◆ **WORK REQUEST**:
Two lines below mark the span: the one containing "match (v.reads ++" and the one containing "let d := (w.2.orVx". Set down both, plus every line between, exactly as they stand, and nothing else.

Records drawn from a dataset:

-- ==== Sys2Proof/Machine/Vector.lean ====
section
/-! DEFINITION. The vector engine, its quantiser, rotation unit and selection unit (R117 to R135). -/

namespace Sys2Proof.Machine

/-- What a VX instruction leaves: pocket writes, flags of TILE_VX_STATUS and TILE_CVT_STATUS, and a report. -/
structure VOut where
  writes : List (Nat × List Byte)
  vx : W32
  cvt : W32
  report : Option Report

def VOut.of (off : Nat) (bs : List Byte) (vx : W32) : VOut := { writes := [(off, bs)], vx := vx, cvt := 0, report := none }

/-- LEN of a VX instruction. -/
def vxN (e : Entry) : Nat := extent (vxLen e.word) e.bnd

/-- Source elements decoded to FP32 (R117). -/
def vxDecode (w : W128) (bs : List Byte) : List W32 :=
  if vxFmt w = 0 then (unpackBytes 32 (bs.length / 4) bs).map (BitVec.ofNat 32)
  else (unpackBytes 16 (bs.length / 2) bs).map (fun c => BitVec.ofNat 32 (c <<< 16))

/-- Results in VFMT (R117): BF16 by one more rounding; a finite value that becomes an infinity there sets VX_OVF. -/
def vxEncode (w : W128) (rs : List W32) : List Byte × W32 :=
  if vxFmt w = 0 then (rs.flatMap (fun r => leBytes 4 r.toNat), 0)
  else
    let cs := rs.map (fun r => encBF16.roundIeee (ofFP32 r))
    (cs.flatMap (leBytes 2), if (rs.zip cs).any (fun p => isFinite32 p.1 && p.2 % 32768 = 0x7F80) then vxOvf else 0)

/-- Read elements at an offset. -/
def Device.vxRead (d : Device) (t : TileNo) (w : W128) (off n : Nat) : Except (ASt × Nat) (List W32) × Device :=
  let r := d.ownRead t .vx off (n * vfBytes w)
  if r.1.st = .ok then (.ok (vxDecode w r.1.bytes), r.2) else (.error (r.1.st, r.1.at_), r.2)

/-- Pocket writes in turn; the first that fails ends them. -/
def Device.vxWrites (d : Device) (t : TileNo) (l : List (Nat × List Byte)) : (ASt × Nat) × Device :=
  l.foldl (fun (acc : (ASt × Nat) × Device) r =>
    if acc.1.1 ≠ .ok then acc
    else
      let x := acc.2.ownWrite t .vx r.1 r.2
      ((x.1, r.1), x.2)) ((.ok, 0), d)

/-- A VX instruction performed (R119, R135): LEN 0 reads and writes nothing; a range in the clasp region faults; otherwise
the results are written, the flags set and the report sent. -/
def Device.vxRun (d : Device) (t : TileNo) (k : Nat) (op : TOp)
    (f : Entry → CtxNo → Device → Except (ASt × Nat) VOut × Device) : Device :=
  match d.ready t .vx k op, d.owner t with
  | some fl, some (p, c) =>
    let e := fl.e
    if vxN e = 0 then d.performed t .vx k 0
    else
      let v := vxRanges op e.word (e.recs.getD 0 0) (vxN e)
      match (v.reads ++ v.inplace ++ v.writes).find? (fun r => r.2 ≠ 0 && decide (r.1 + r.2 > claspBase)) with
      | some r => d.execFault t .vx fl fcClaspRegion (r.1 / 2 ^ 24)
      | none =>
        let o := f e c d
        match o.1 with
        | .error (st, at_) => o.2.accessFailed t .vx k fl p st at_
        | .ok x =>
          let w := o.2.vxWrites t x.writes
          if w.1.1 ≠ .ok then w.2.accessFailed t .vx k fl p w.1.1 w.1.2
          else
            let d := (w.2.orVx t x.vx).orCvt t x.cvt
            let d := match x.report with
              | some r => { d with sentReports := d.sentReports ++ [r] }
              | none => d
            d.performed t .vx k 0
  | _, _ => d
---
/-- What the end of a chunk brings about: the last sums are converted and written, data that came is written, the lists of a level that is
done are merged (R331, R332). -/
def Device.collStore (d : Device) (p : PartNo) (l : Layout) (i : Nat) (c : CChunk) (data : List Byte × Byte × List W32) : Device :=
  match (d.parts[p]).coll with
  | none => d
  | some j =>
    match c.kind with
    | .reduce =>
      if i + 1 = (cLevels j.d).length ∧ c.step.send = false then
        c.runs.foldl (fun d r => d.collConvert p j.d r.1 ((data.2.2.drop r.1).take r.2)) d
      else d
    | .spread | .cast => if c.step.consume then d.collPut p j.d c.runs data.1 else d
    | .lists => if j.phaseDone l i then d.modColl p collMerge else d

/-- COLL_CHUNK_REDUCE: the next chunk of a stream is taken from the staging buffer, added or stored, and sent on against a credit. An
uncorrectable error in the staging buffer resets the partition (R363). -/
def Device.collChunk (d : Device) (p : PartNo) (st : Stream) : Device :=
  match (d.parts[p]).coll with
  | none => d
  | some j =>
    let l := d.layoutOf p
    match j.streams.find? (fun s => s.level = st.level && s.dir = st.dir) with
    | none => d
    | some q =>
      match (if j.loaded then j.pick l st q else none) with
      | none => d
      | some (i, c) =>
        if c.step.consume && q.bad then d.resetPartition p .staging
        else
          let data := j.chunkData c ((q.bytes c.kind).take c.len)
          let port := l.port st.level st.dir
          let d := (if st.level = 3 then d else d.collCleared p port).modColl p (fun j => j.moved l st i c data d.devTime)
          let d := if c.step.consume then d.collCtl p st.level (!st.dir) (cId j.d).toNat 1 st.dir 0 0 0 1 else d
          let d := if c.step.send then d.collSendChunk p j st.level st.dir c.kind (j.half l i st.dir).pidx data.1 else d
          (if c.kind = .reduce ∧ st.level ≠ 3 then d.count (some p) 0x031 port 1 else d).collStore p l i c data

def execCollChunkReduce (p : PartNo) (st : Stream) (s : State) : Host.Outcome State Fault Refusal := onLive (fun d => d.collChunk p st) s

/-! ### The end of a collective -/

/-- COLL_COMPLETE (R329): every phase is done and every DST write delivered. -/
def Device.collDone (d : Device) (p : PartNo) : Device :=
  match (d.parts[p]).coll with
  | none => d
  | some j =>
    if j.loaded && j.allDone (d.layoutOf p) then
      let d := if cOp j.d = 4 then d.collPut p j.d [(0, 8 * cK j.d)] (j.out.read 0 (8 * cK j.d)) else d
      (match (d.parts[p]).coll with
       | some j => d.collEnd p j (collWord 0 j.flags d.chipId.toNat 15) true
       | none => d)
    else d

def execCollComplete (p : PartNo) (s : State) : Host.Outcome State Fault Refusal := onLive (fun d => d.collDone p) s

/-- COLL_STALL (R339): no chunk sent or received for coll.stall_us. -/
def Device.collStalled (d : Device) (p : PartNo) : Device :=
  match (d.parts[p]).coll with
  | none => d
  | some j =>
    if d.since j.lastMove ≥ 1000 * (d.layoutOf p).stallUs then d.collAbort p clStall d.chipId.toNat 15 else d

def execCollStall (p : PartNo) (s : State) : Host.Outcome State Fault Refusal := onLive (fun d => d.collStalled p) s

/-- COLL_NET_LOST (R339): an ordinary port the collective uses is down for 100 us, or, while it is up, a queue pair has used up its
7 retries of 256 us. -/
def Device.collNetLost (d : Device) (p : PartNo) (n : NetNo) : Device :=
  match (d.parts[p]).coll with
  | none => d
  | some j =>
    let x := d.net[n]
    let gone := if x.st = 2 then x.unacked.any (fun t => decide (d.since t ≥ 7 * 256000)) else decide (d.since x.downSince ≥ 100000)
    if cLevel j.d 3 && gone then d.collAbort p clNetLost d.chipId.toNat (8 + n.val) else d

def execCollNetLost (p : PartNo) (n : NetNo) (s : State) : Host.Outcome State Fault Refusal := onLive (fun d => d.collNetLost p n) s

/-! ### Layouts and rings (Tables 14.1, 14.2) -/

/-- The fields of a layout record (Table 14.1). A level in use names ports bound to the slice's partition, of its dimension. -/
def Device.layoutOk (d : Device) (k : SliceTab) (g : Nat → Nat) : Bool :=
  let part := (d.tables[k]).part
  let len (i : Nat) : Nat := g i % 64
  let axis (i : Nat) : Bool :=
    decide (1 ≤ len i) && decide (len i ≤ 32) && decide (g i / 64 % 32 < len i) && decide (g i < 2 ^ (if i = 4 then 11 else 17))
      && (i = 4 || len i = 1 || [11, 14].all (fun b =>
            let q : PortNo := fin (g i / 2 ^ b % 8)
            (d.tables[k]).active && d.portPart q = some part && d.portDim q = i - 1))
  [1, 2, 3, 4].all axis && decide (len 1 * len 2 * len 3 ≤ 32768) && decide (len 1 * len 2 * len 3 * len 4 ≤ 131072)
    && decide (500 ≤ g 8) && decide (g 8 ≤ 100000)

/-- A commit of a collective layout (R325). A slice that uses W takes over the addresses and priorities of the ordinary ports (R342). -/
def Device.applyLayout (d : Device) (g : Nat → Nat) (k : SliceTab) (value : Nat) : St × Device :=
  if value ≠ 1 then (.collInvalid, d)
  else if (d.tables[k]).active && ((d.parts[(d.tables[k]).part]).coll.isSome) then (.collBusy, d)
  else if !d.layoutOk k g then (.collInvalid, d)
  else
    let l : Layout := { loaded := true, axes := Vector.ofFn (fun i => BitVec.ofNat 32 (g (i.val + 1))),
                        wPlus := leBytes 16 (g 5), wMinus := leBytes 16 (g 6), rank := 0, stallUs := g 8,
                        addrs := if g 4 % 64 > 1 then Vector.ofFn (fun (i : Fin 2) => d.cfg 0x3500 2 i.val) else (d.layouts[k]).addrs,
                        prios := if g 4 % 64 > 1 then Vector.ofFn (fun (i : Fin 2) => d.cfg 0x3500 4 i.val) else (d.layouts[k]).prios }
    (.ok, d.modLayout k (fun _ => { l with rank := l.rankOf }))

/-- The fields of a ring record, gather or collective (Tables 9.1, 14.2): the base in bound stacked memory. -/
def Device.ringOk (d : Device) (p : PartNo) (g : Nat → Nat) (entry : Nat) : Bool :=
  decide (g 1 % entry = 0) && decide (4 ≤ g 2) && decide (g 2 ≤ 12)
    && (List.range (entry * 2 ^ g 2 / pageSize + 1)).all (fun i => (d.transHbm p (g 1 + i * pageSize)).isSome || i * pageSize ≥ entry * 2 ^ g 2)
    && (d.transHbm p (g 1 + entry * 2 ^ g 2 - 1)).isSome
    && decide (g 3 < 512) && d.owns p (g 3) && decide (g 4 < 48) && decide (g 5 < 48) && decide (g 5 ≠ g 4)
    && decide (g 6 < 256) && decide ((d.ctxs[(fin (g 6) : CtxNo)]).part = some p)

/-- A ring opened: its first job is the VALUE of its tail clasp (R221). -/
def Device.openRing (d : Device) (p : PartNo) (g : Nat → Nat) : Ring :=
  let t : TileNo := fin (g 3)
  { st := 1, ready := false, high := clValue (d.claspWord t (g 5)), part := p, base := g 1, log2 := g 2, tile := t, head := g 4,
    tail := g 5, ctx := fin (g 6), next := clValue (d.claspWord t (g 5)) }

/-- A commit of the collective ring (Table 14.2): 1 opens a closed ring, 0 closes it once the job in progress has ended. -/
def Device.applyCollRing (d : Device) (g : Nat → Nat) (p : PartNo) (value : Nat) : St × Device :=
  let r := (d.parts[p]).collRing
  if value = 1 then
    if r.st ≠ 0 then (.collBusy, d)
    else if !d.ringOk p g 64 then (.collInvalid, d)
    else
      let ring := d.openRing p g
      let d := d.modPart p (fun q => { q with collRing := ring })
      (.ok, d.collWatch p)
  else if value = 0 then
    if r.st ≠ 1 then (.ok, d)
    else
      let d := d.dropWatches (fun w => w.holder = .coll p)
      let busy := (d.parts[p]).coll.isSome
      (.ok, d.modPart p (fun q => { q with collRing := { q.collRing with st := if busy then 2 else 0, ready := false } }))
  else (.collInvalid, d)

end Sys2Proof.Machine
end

◆ **WRITTEN SOLUTION**:
      match (v.reads ++ v.inplace ++ v.writes).find? (fun r => r.2 ≠ 0 && decide (r.1 + r.2 > claspBase)) with
      | some r => d.execFault t .vx fl fcClaspRegion (r.1 / 2 ^ 24)
      | none =>
        let o := f e c d
        match o.1 with
        | .error (st, at_) => o.2.accessFailed t .vx k fl p st at_
        | .ok x =>
          let w := o.2.vxWrites t x.writes
          if w.1.1 ≠ .ok then w.2.accessFailed t .vx k fl p w.1.1 w.1.2
          else
            let d := (w.2.orVx t x.vx).orCvt t x.cvt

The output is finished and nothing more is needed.